Presumably that latter pair were alive (or near as dammit) when my current house was being built in the early 1700s, and probably sucking on straws throughout their lives therefore.
And if that wasn’t enough another set of 6xGreat-Grandparents were found: Nicholas Whitfield (1732-1798) and Jane Watson (?-1774) of Stanhope, Durham. Nicholas owned his own house and so must have been quite well off, but none of that money filtered down to us, sadly. Nicholas’ dad was called Henry, so that’s my seven times great-grandad (assuming there was no sexual monkey business in the intervening years and anyone became impregnated by someone other than their husband - a big assumption to make in my family). I think that I have 512 ancestors in that generation and we have names for 6 of them. Even if I am a part of Henry Whitfield, it’s a very small part (but I still think I deserve a share of Nicholas’ estate).

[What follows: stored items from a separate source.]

-- ==== Sys2Proof/Laws/Commands.lean ====
section
/-! SUPPORT. What each shared operation of the commands does, once: the windowed frame, the transform, the periodogram, the
scan, the Mel stage, the DCT stage and the macros. -/

namespace Sys2Proof.Machine

@[simp] theorem length_windowedFrame (w : Window) (sil : BitVec 16) (xs : List (BitVec 16)) :
    (windowedFrame w sil xs).length = xs.length := by simp [windowedFrame]

theorem getElem_windowedFrame (w : Window) (sil : BitVec 16) (xs : List (BitVec 16)) {i : Nat}
    (h : i < (windowedFrame w sil xs).length) :
    (windowedFrame w sil xs)[i] =
      ⟨windowed w i (ffloat (sampleDifference sil (xs[i]'(by simpa using h)))), fzero⟩ := by
  simp [windowedFrame]

/-- What `LOAD` does: it ends, with the windowed frame in `XIN` and `STAGE` at `WINDOWED`. -/
theorem performLoad_eq (w : Window) (s : State) :
    performLoad w s = .ran ((s.storeCplxs xinBase (windowedFrame w s.silence s.smpAll)).setStage .windowed) := rfl

/-- Element `i` of `XIN` after a `LOAD`. -/
theorem xin_load (w : Window) (s : State) {i : Nat} (h : i < 512) :
    (s.storeCplxs xinBase (windowedFrame w s.silence s.smpAll)).xin i =
      ⟨windowed w i (ffloat (sampleDifference s.silence (s.smp i))), fzero⟩ := by
  rw [State.xin_storeCplxs s (by simpa using h), getElem_windowedFrame, getElem_smpAll]

@[simp] theorem length_dftFrame (xs : List Cplx) : (dftFrame xs).length = 512 := by simp [dftFrame]

/-- A bin of the transform of a frame of the state, as a running sum over the indices. -/
theorem dftBin_xinAll (s : State) (k : Nat) :
    dftBin s.xinAll k = (List.range 512).foldl (fun acc i => cadd acc (cmul (s.xin i) (twiddle k i))) czero :=
  foldl_zipIdx_map_range s.xin (dftAccumulate k) czero 512

/-- Bin `k` of `XOUT` after a `DFT`. -/
theorem xout_dft (s : State) {k : Nat} (h : k < 512) :
    (s.storeCplxs xoutBase (dftFrame s.xinAll)).xout k =
      (List.range 512).foldl (fun acc i => cadd acc (cmul (s.xin i) (twiddle k i))) czero := by
  rw [State.xout_storeCplxs s (by simpa using h), ← dftBin_xinAll]
  simp [dftFrame]

/-- Bin `k` of `PWR` after a `POWER`. -/
theorem pwr_power (s : State) {k : Nat} (h : k < 512) :
    (s.storeF64s pwrBase (s.xoutAll.map binPower)).pwr k = binPower (s.xout k) := by
  rw [State.pwr_storeF64s s (by simpa using h)]
  simp [State.xoutAll]

/-- `POWER` below stage `DFT`. -/
theorem performPower_seq {s : State} (h : s.stage.code < 2) : performPower s = .failed .seq s := by simp [performPower, h]

/-- `POWER` from stage `DFT` on. -/
theorem performPower_ran {s : State} (h : 2 ≤ s.stage.code) :
    performPower s = .ran ((s.storeF64s pwrBase (s.xoutAll.map binPower)).setStage .power) := by
  simp [performPower, Nat.not_lt.mpr h]

/-- How a scan over a run of bins ends: with what it began with, where no value of the run exceeds it; else at the first bin
whose value exceeds that, and every value before it, and is exceeded by none of the run. -/
theorem foldl_scanStep (v : Nat → F64) (best : F64 × Nat) (ks : List Nat) :
    let r := ks.foldl (scanStep v) best
    r = best ∨ (r.2 ∈ ks ∧ r.1 = v r.2 ∧ fgt r.1 best.1 = true) := by
  induction ks generalizing best with
  | nil => exact .inl rfl
  | cons k ks ih =>
    simp only [List.foldl_cons]
    have hstep : scanStep v best k = best ∨ (scanStep v best k = (v k, k) ∧ fgt (v k) best.1 = true) := by
      unfold scanStep; split <;> simp_all
    have htrans : ∀ {a b c : F64}, fgt a b = true → fgt b c = true → fgt a c = true := by
      intro a b c h1 h2
      simp only [fgt, Bool.and_eq_true, Bool.not_eq_true', decide_eq_true_eq] at *
      exact ⟨⟨h1.1.1, h2.1.2⟩, lt_trans h2.2 h1.2⟩
    rcases hstep with h | ⟨h, hgt⟩ <;> rw [h]
    · rcases ih best with h2 | ⟨hm, hv, hb⟩
      · exact .inl h2
      · exact .inr ⟨List.mem_cons_of_mem _ hm, hv, hb⟩
    · rcases ih (v k, k) with h2 | ⟨hm, hv, hb⟩
      · rw [h2]; exact .inr ⟨List.mem_cons_self, rfl, hgt⟩
      · exact .inr ⟨List.mem_cons_of_mem _ hm, hv, htrans hb hgt⟩

/-- `MELFB` without the Mel/DCT unit. -/
theorem performMelfbWith_unimpl (edges : List Nat) (subst : F64) (s : State) :
    performMelfbWith false edges subst s = .failed .unimpl s := by simp [performMelfbWith]

/-- `MELFB` with the unit, below stage `POWER`. -/
theorem performMelfbWith_seq (edges : List Nat) (subst : F64) {s : State} (h : s.stage.code < 3) :
    performMelfbWith true edges subst s = .failed .seq s := by simp [performMelfbWith, h]

/-- `MELFB` with the unit, from stage `POWER` on. -/
theorem performMelfbWith_ran (edges : List Nat) (subst : F64) {s : State} (h : 3 ≤ s.stage.code) :
    performMelfbWith true edges subst s =
      .ran ((s.storeF64s melBase (melFrame edges subst s.pwrAll)).setStage .mel) := by
  simp [performMelfbWith, Nat.not_lt.mpr h]

@[simp] theorem length_melFrame (edges : List Nat) (subst : F64) (ps : List F64) : (melFrame edges subst ps).length = 26 := by
  simp [melFrame]

/-- Log energy `m` after a `MELFB`. -/
theorem mel_melfb (edges : List Nat) (subst : F64) (s : State) {m : Nat} (h : m < 26) :
    (s.storeF64s melBase (melFrame edges subst s.pwrAll)).mel m = melValue edges subst s.pwrAll m := by
  rw [State.mel_storeF64s s (by simpa using h)]
  simp [melFrame]

/-- `DCT` without the Mel/DCT unit. -/
theorem performDctWith_unimpl (s : State) : performDctWith false s = .failed .unimpl s := by simp [performDctWith]

/-- `DCT` with the unit, below stage `MEL`. -/
theorem performDctWith_seq {s : State} (h : s.stage.code < 4) : performDctWith true s = .failed .seq s := by
  simp [performDctWith, h]

/-- `DCT` with the unit, from stage `MEL` on. -/
theorem performDctWith_ran {s : State} (h : 4 ≤ s.stage.code) :
    performDctWith true s = .ran ((s.storeF64s mfccBase (dctFrame s.melAll)).setStage .mfcc) := by
  simp [performDctWith, Nat.not_lt.mpr h]

@[simp] theorem length_dctFrame (es : List F64) : (dctFrame es).length = 12 := by simp [dctFrame]

/-- A coefficient of the log energies of the state, as a running sum over the indices. -/
theorem dctCoefficient_melAll (s : State) (n : Nat) :
    dctCoefficient s.melAll n =
      (List.range 26).foldl (fun a m => fadd a (fmul (s.mel m) (cosUnit (dctAngle n m)))) fzero :=
  foldl_zipIdx_map_range s.mel (fun a p => fadd a (fmul p.1 (cosUnit (dctAngle n p.2)))) fzero 26

/-- Coefficient `n` after a `DCT`. -/
theorem mfcc_dct (s : State) {n : Nat} (h : n < 12) :
    (s.storeF64s mfccBase (dctFrame s.melAll)).mfcc n = dctCoefficient s.melAll n := by
  rw [State.mfcc_storeF64s s (by simpa using h)]
  simp [dctFrame]

/-- What `FRAME` does: it ends, with the frame windowed by Hann, transformed and squared. -/
theorem performFrame_eq (s : State) :
    let a := (s.storeCplxs xinBase (windowedFrame .hann s.silence s.smpAll)).setStage .windowed
    let b := (a.storeCplxs xoutBase (dftFrame a.xinAll)).setStage .dft
    performFrame s = .ran ((b.storeF64s pwrBase (b.xoutAll.map binPower)).setStage .power) := rfl

/-- A report of a run or of a failure. -/
@[simp] theorem Ended.report_ran (s : State) : (Ended.ran s).report = s.succeed := rfl
@[simp] theorem Ended.report_failed (c : ErrCode) (s : State) : (Ended.failed c s).report = s.failWith c := rfl
@[simp] theorem Ended.andThen_ran (s : State) (f : State → Ended) : (Ended.ran s).andThen f = f s := rfl
@[simp] theorem Ended.andThen_failed (c : ErrCode) (s : State) (f : State → Ended) :
    (Ended.failed c s).andThen f = .failed c s := rfl

end Sys2Proof.Machine
end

What I hadn’t really noticed before was that the Herring line (which presuming surnames continue to be passed on as they have in the past- which I sort of hope they won’t- is only being carried by my son of all my parents’ grandchildren) goes back 5 generations to John Herring 1828-1887. His dad is listed at William Hearing (who died in 1867, a century before my birth) and his dad was called Robert Heron. I suppose back then names were said more than written and so how they were recorded was very much based on how they sounded. Unless William was embarrassed to be named after a bird, so changed his name and then John was embarrassed to be named after a sense, so changed it to a fish. But the Herrings have only been going since the 19th Century and I am, in many ways, living a lie. My name is Richard Heron or possibly, if the name changed before that Richard Heroin. That’s what I am calling myself from now on anyway. No one told me that you could just change your surname on a whim.